His best-known cases concerned the accidental introduction of Polybrominated biphenyl, or PBB, into dairy cattle feed throughout Michigan in the early 1970s. Roegge successfully defended Michigan Chemical Company/Velsicol against lawsuits brought against it. In the first, very long case, the defense team he led showed that the cows of the farmer who sued could not have died from the low concentrations of PBB in the feed. “I lucked out in getting those cases,” Roegge says, “because I knew a little about the subject matter, since my father ran a grain elevator and I had the chemistry degree.”

During the trial, Roegge was the contact for the press and other media outlets. He tells the story of taking his family on a European vacation after winning that first case. (He was to defend several more, without losing a single one.) In London, Roegge had a taxicab driver ask about the PBB situation when they told him they were from Michigan. Roegge says that after he explained his role in the case, “The cab driver looked back at me and said, ‘Oh yes, I’ve seen you on the telly.’”

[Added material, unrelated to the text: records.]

-- ==== Sys2Proof/Machine/Settle.lean ====
section
/-!
DEFINITION. What follows a step without a choice: held threads whose conditions hold are freed, barriers and exchanges
complete, bins fire that must (R26, R33, R40), and packets leave that may (R269).
-/
namespace Sys2Proof.Machine

open Sys2Proof

/-! ## Held threads -/

/-- The threads of a thread's warp that are held with it: in the same state at the same program counter. -/
def Group.heldWith (g : Group) (t : Thread) : List Thread :=
  match g.warpOf t.gidx with
  | none => [t]
  | some w => w.lanes.filterMap fun l => (g.thread l.2).filter fun x => x.state == t.state && x.pc == t.pc

/-- Whether a register that a lane set awaits is full, or its thread is no longer held with the set (R26). -/
def Group.needMet (g : Group) (t : Thread) (need : Nat × Nat) : Bool :=
  match g.thread need.1 with
  | none => true
  | some x => x.state != t.state || x.isFull need.2

/-- Whether a fence's phase is over, so that the lane executes it again (R208, R228, R335, R336). -/
def State.fenceMoves (s : State) (t : Thread) (kind : Nat) : Bool :=
  match t.fence with
  | .idle => if kind = 1 then t.loadsPerformed else t.drained
  | .releasing m => if kind = 2 then t.loadsPerformed else !t.sb.any fun e => e.seq = m
  | .ticking n => n < s.ticks

/-- Whether a held thread executes its instruction again: what held it is over (R26, R210, R228, R240, R245, R271, R329,
R334, R408). -/
def State.holdOver (s : State) (g : Group) (t : Thread) (h : Hold) : Bool :=
  let peers := g.heldWith t
  match h with
  | .regs needs => needs.all fun n => g.needMet t n
  | .limit c =>
    peers.all (fun x => (x.classRoom c).isNone) &&
    (c != .transfer || peers.length ≤ (s.freeHandles g.place.die g.place.core).length)
  | .buffer => peers.all fun x => x.sb.length ≤ 60
  | .drain => peers.all fun x => x.sb = [] && !g.heldByOrder x s.next.op
  | .svcRing => !s.svcWaits g.place.die
  | .channel c count =>
    (match s.channel c with
     | none => true
     | some x => s.beforeLimit x (peers.length - 1) && (!count || x.cnt + peers.length ≤ 32767))
  | .flagOrder c => peers.all fun x => !s.flagPending g.gid x.gidx c
  | .tags => s.tagsFree
  | .podOrder => peers.all fun x => x.acquires = [] && (x.ops.all fun o => o.span.isNone) && !g.heldByOrder x s.next.op
  | .fence kind => s.fenceMoves t kind
  | .xwait c n => !(t.awaited c n).any fun o => !o.done
  | .tlbsync => s.tlbSynced g t
  | .bar _ _ => false
  | .sync _ _ _ => false
  | .shfl _ _ _ _ _ _ => false
  | .slwait off _ => g.sluiceBad off
  | .pacq _ _ _ _ _ => false
  | .wfe _ => false
  | .pciWrite _ => false

/-- Threads of a group freed to execute their instruction again. -/
def Group.retryAll (g : Group) (ts : List Thread) : Group :=
  ts.foldl (fun g t => match t.state with
    | .waiting h => g.modThread t.gidx fun x =>
        { x with state := g.freeState t.gidx, resumed := if h.counted then true else x.resumed }
    | _ => g) g

/-- A held thread that completes in place (R241, R287, R335): `slwait` at its target, `wfe` and `halt` at an event, `pacq` at
its condition. -/
def State.completeHeld (s : State) (gid : Nat) (t : Thread) : State :=
  match t.state with
  | .waiting (.slwait off next) =>
    s.modGroup gid fun g => if g.sluiceMet off && !g.sluiceBad off then g.release t.gidx next false else g
  | .waiting (.wfe next) =>
    if t.ev then
      match s.group gid with
      | some g => (s.acquireStep g.place.die).putGroup ((g.modThread t.gidx fun x => { x with ev := false }).release t.gidx next false)
      | none => s
    else s
  | .waiting (.pacq _ _ _ _ _) => s.pollPacq gid t.gidx
  | _ => s

/-! ## Bins -/

/-- Bins that hold 32 threads or more fire (R33). -/
def State.fireFull (s : State) (gid : Nat) : Nat → State
  | 0 => s
  | n + 1 =>
    match (s.group gid).bind fun g => g.bins.find? fun b => 32 ≤ b.entries.length with
    | some b => (s.fireBin gid b.key).fireFull gid n
    | none => s

/-- Bins whose age has reached 128 fire, in firing order (R33, R360). -/
def State.fireAged (s : State) (gid : Nat) : Nat → State
  | 0 => s
  | n + 1 =>
    match s.group gid with
    | none => s
    | some g =>
      match g.firstBin with
      | some b => if b.earliest + 128 ≤ s.clockOf g then (s.fireBin gid b.key).fireAged gid n else s
      | none => s

/-- The first bin in firing order fires while no thread of its group is READY or ISSUING (R33). -/
def State.fireIdle (s : State) (gid : Nat) : State :=
  match s.group gid with
  | none => s
  | some g =>
    if g.live.any fun t => t.state == .ready || t.state == .issuing then s
    else match g.firstBin with
      | some b => s.fireBin gid b.key
      | none => s

/-! ## Everything at once -/

/-- Threads that have run the one instruction of a step request are to be taken (R337). -/
def State.collectStepped (s : State) : State :=
  s.groups.foldl (fun s g => g.2.threads.foldl (fun s t => match t.2.stepping with
    | .ran pc =>
      { s.modThread g.1 t.1 (fun x => { x with stepping := .no }) with steps := s.steps ++ [(⟨g.1, t.1, some pc⟩ : StepRequest)] }
    | _ => s) s) s

/-- One group settled: barriers and exchanges that are complete, held threads whose conditions hold, and bins. -/
def State.settleGroup (s : State) (gid : Nat) : State :=
  match s.group gid with
  | none => s
  | some g =>
    if !g.isResident then s
    else
      let s := s.putGroup ((g.completeBarriers s.next.op).completeExchanges s.next.op)
      let held := g.live.filter fun t => match t.state with
        | .waiting _ => true
        | _ => false
      let s := held.foldl (fun s t => s.completeHeld gid t) s
      match s.group gid with
      | none => s
      | some g =>
        let settled := g.live.filter fun t => match t.state with
          | .waiting h => s.holdOver g t h
          | _ => false
        let s := s.putGroup (g.retryAll settled)
        if g.bins = [] then s else ((s.fireFull gid 32).fireAged gid 64).fireIdle gid

/-- Replay launches whose groups are all restored go on (R421). -/
def State.settleReplay (s : State) : State := (s.launches.filter s.allRestored).foldl (fun s l => s.goOn l) s

/-- Commands that awaited a group's restore take effect where it is resident (R405). -/
def State.settleActions (s : State) : State :=
  s.groups.foldl (fun s p => match s.group p.1 with
    | some g => if g.isResident && g.actions != [] then s.applyActions g else s
    | none => s) s

/-- FSTATE written for folios whose run a halt has ended (R356); a lost die's engine writes nothing (R393). -/
def State.settleFolios (s : State) : State := (s.folios.filter fun f => f.stale && !(s.die f.die).lost).foldl (fun s f => s.writeFstate f) s

/-- Everything that follows a step at once. -/
def State.settle (s : State) : State :=
  let s := s.settleReplay.settleActions.endTrappedStrokes
  let s := s.groups.foldl (fun s g => s.settleGroup g.1) s
  s.collectStepped.settleFolios.settleHeldRst.sendFlags.departAll

end Sys2Proof.Machine
end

In the 1990s, Roegge concentrated on commercial litigation and a very successful practice defending medical and legal malpractice.

 When asked about another notable attorney of his generation, Bill Farr, who also does legal malpractice defense, Roegge responds enthusiastically, “He’s one of my best friends. I work alongside him at Dégagé Ministries.” He adds generously, “He probably should get this award.”

It may have been the legal malpractice expertise that qualified Roegge to serve on what he calls “probably the most significant undertaking” in his service to the State Bar of Michigan. For many years he was on the SBM Character and Fitness Committee. If after the paid staff determined that there was a serious reason to question a prospective attorney’s fitness for the profession, there would be a hearing in Lansing with the committee acting as judge and jury. “It took a lot of time; you would have to go down for the whole day,” he says. “And there were always pretrial conferences, and a lot more too.”

Roegge has also been on the SBM Grievance Committee, served on the Select Committee for Selection and Rating of Judicial Candidates, been a member of several rules and advisory committees including the Supreme Court Committee on Implementation of Tort Reform Legislation in the mid-1980s, and is a Fellow of the Michigan State Bar Foundation.

He was the President of the Grand Rapids Bar Association from 1985-1986, a trustee on the Grand Rapids Bar Foundation, a Fellow in the American College of Trial Lawyers (including a stint as chair in 1994-1996), and a director on the Michigan Defense Trial Counsel board, to name just a few. Many of these groups have given him awards, and he has been top-rated by third-party organizations such as Martindale-Hubbell.

But he is perhaps best known for his work on behalf of the legal needs of those in poverty. Not only does he lend his hands-on time to Dégagé, he also plays an active role on the Steering Committee of Legal Aid of Western Michigan, advocating relentlessly for funding such efforts.

All that might seem like enough to cause a lesser person to retire, but Roegge does not appear to be going anywhere anytime soon.

“People have asked me why I still come in to the office at 75,” Roegge says. “Well, one big reason is because I like to talk to the younger attorneys, talk about their cases, mentor them. I think it’s the best way to pass along civility and good ethics, and I believe an attorney needs to give back.”

Roegge’s Champion of Justice Award will be given at the Sept. 19 awards banquet during the SBM Annual Meeting in Grand Rapids.